With more than 100,000 conversations with help seekers in 2020, the chat service of the national suicide prevention helpline in the Netherlands presents an opportunity: these conversations can be analyzed during the COVID-19 pandemic in comparison with the conversations before. The potential changes can be observed from the logs of the chat service.
This study therefore aims to identify whether the COVID-19 pandemic is related to changes in suicide-related problems for help seekers on a suicide prevention helpline. A second aim is to detect changes in specific risk groups, e.g. male and young help seekers and help seekers alone. By doing so, the current study may inform suicide prevention strategies for organizations in public and mental health that help people with suicidal ideation and inform other national and international helplines about the application of this innovative methodology.
To this end, this paper intends to answer the following questions:
What are the most common conversation topics of help seekers on the helpline?
Has the occurrence of conversation topics changed after government measure for COVID-19 containment were introduced?
Do different demographics show different changes in topic occurrence?

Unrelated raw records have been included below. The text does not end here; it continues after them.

-- ==== Sys2Proof/Machine/Boot.lean ====
section
/-! DEFINITION. Reset (R193), the boot read (R194), the entry into LISTEN (R195), the inputs of BDU (R115, R117, R120, R187), and
the whole sample (R20, R62, R65, R78 to R80, R133 to R136, R156). -/

namespace Sys2Proof.Machine

/-! ### Inputs of the Brake and Drive Unit -/

/-- An activation of the local stop input (R117). -/
def Dev.localStopOn (d : Dev) : Dev :=
  (((({ d with bdu := { d.bdu with srcLocalStop := true } }).settle).bump .localStops)).raise .localStop

/-- A change of the filtered local stop input (R117); before BDU is active the level is kept (R115). -/
def Dev.localStopChange (d : Dev) (active : Bool) : Dev :=
  if d.bdu.inLocalStop == active then d
  else
    let d := { d with bdu := { d.bdu with inLocalStop := active } }
    if !d.bdu.active then d
    else if active then d.localStopOn
    else (({ d with bdu := { d.bdu with srcLocalStop := false } }).settle).causeEnded .localStop

/-- The drive-not-ready source follows the drive-ready input; an activation is counted (R117). -/
def Dev.driveSource (d : Dev) : Dev :=
  let source := !d.bdu.inDriveReady
  let d' := ({ d with bdu := { d.bdu with srcDriveNotReady := source } }).settle
  if source && !d.bdu.srcDriveNotReady then d'.bump .driveNotReady else d'

/-- A change of the filtered drive-ready input (R117). -/
def Dev.driveReadyChange (d : Dev) (active : Bool) : Dev :=
  if d.bdu.inDriveReady == active then d
  else
    let d := { d with bdu := { d.bdu with inDriveReady := active } }
    if d.bdu.active then d.driveSource else d

/-- An activation of the supply monitor input: the latch, then SUPPLY-LOW (R120, R187). -/
def Dev.supplyLowOn (d : Dev) : Dev :=
  (d.setLatch .supplyLow).raise .supplyLow

/-- A change of the filtered supply monitor input (R120, R187). -/
def Dev.supplyChange (d : Dev) (active : Bool) : Dev :=
  if d.bdu.inSupplyLow == active then d
  else
    let d := { d with bdu := { d.bdu with inSupplyLow := active } }
    if d.bdu.active && active then d.supplyLowOn else d

/-- BDU at the entry into LISTEN: each level that is active is taken as an activation, and every output is set (R110). DESIGN CHOICE: the
levels are taken in the order drive not ready, local stop, supply low (log 15). -/
def Dev.bduActivate (d : Dev) : Dev :=
  let d := ({ d with bdu := { d.bdu with active := true } }).settle
  let d := d.driveSource
  let d := if d.bdu.inLocalStop then d.localStopOn else d
  if d.bdu.inSupplyLow then d.supplyLowOn else d

/-- An expiry of the train watch timer (R124). -/
def Dev.trainWatchExpiry (d : Dev) : Dev :=
  d.whileDue d.bdu.trainTimer Dev.stopTrain

/-! ### The entry into LISTEN (R195; the order of the blocks is log 15) -/

/-- LIF at its activation (R161, R174, R175). -/
def Dev.lifActivate (d : Dev) : Dev :=
  d.setLif { d.lif with
    active := true
    awaitIdle := true
    lfsr := BitVec.ofNat 16 d.station
    beaconTimer := d.timerMs d.tmp.plan.beaconPeriod
    quietTimer := d.timerMs d.tmp.plan.quietTime }

/-- ODO at its activation: the sample timer and the start-up position, which gives the parked pad (R20, R36, R143). -/
def Dev.odoActivate (d : Dev) : Dev :=
  let d := { d with odo := { d.odo with
    active := true, sampleTimer := d.timerMs Config.sampleMs, history := List.replicate 10 0 } }
  let r := d.startPosition
  { r.1 with stc := { r.1.stc with parkedPad := if r.1.odo.known then r.2 else none } }

/-- SUP at its activation: the evaluation timer, and a_eff at Asv (R88). -/
def Dev.supActivate (d : Dev) : Dev :=
  { d with sup := { d.sup with
    evalTimer := d.timerMs Config.evaluationMs, aEff := d.tmp.carriage.serviceDecel } }

/-- CLE at its activation: the first occupancy claims (R62). -/
def Dev.cleActivate (d : Dev) : Dev :=
  ({ d with cle := { d.cle with active := true } }).claimsAnchored

/-- The station enters LISTEN (R143, R195). -/
def Dev.enterListen (d : Dev) : Dev :=
  let d := { d with btl := { d.btl with phase := .done, blockTimer := none } }
  let d := d.enterState .listen
  let d := { d with stc := { d.stc with listenTimer := d.timerMs d.tmp.plan.lostTime } }
  d.lifActivate.reportHeld.bduActivate.odoActivate.supActivate.dockActivate.cleActivate

/-! ### The boot read (R194) -/

/-- A boot failure (R194). -/
def Dev.failBoot (d : Dev) (r : BootReason) (x : Option BootDetail) : Dev :=
  ({ d with
    tmp := d.tmp.unload
    btl := { d.btl with phase := .failed, reason := r, detail := x, blockTimer := none } }).enterState .bootFailed

/-- The lock, with one CONFIG-CLAMPED for each replacement (R8, R195). -/
def Dev.lockMap (d : Dev) : Dev :=
  let r := d.tmp.lock
  ({ d with tmp := r.1 }).raiseTimes .configClamped r.2

/-- The last block has been taken: the checks of R10, then the lock and LISTEN, or the failure (R10, R194, R195). -/
def Dev.finishBoot (d : Dev) : Dev :=
  match (readImage d.tmp.planData d.tmp.recordData).check (byteAt d.tmp.carriageData 0) with
  | some (c, n) => d.failBoot .mapInvalid (some (.check c n))
  | none => (d.lockMap).enterListen

/-- The check of a boot block agrees with its data (R194). -/
def blockOk (b : List Byte) : Bool :=
  crc16 (b.take 30) == BitVec.ofNat 16 (beAt b 30 2)

/-- The data of a good block goes on by its address, with what fails the boot at once (R194). The blocks to read follow from the
counts also where one exceeds its limit. -/
def Dev.takeBlock (d : Dev) (b : List Byte) : Dev × Option (BootReason × Option BootDetail) :=
  let data := b.take 30
  match d.btl.next with
  | 0 =>
    let station := byteAt data 0
    if station = 0 || 32 < station then (d, some (.carriageId, none))
    else ({ d with tmp := { d.tmp with carriageData := data } }, none)
  | 1 =>
    let c := planCounts data
    ({ d with tmp := { d.tmp with planData := data }, btl := { d.btl with total := blocksToRead c } },
      if countsOver c then some (.mapInvalid, some (.check .counts 0)) else none)
  | _ => ({ d with tmp := { d.tmp with recordData := d.tmp.recordData ++ data } }, none)

/-- A good block's data taken: the next block is asked for, or the map is judged after the last (R194). -/
def Dev.blockTaken (d : Dev) : Dev :=
  let d := { d with btl := { d.btl with next := d.btl.next + 1, blockTimer := d.timerMs Config.blockMs } }
  if d.btl.next = d.btl.total then d.finishBoot else d

/-- A block read completes (R194). DESIGN CHOICE: where a block with a good check fails the boot at once, as CARRIAGE-ID or at
the counts check, the next block stays at that block's address (log 73). -/
def Dev.bootBlock (d : Dev) (b : List Byte) : Dev :=
  if d.btl.phase != .reading then d
  else if !blockOk b then d.failBoot .blockCheck (some (.block d.btl.next))
  else
    let t := d.takeBlock b
    match t.2 with
    | some (r, x) => t.1.failBoot r x
    | none => t.1.blockTaken

/-- The block timer expires (R194). -/
def Dev.blockTimeout (d : Dev) : Dev :=
  if d.btl.phase == .reading && d.due d.btl.blockTimer then
    d.failBoot .noResponse (some (.block d.btl.next))
  else d

/-- The end of reset, at which the boot-hold input is sampled: BOOT-HOLD, or START with the read begun (R193, R194). -/
def Dev.afterReset (bootHold : Bool) : Dev :=
  let d := Dev.reset
  if bootHold then { d with stc := { d.stc with state := .bootHold } }
  else
    { d with
      tmp := { d.tmp with phase := .loading }
      btl := { d.btl with phase := .reading, blockTimer := d.timerMs Config.blockMs } }

/-! ### The whole sample -/

/-- What a change of standstill brings about (R79, R80, R133, R135, R136, R156). -/
def Dev.standstillChanged (d : Dev) (before : Bool) : Dev :=
  if d.odo.standstill && !before then ((d.claimsStandstill).dockStandstill).completeAbort
  else if before && !d.odo.standstill then d.dockMotion
  else d

/-- One expiry of the sample timer in every block (R20; the order is log 13). -/
def Dev.sample (d : Dev) : Dev :=
  if d.odo.active && d.due d.odo.sampleTimer then
    ((d.unmarkRetry.odoSample).claimsSample d.retrySection).standstillChanged d.odo.standstill
  else d

end Sys2Proof.Machine
end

When it comes to different demographics and how they are affected, we hypothesize the following: The first hypothesis is that the observed changes in topic usage will differ between men and women, due to men being more sensitive to social-economic change [15]. Furthermore, we also suspect different outcomes for older and younger help seekers due to the difference in social economic impact the government measures. The second hypothesis is that the observed changes in topic usage will differ between people younger than 30 and older than 30, since adolescents particularly are at risk and even before the pandemic suicide rates were rising among young people in certain high-income countries [7, 16]. Finally, due to the social isolation of a lockdown, the third hypothesis is that people who live alone will show different topic usage from people who don’t live alone [17].
Methods
Due to the nature of helpline chat data, we conducted a retrospective cohort study. To answer the first question, topics were extracted from the chats, using a unique topic modeling method tailored to conversational data. To answer the second and third questions, conversation topics were compared before and after the introduction of the COVID-19 measures.
Sample
This study is centered around the first lockdown in the Netherlands, when the coronavirus first started to spread and impact the public. We believe that this period will show the greatest disparity between conversation topics. This lockdown took place on the March 23, 2020. Date spanned a roughly 6-month period, 3 months before and 3 months after the measures were announced (December 1, 2019–May 31, 2020). Conversations were used from December 1st onward to roughly match the number of conversations in both time periods and to include enough conversations from a period no information on COVID-19 was known.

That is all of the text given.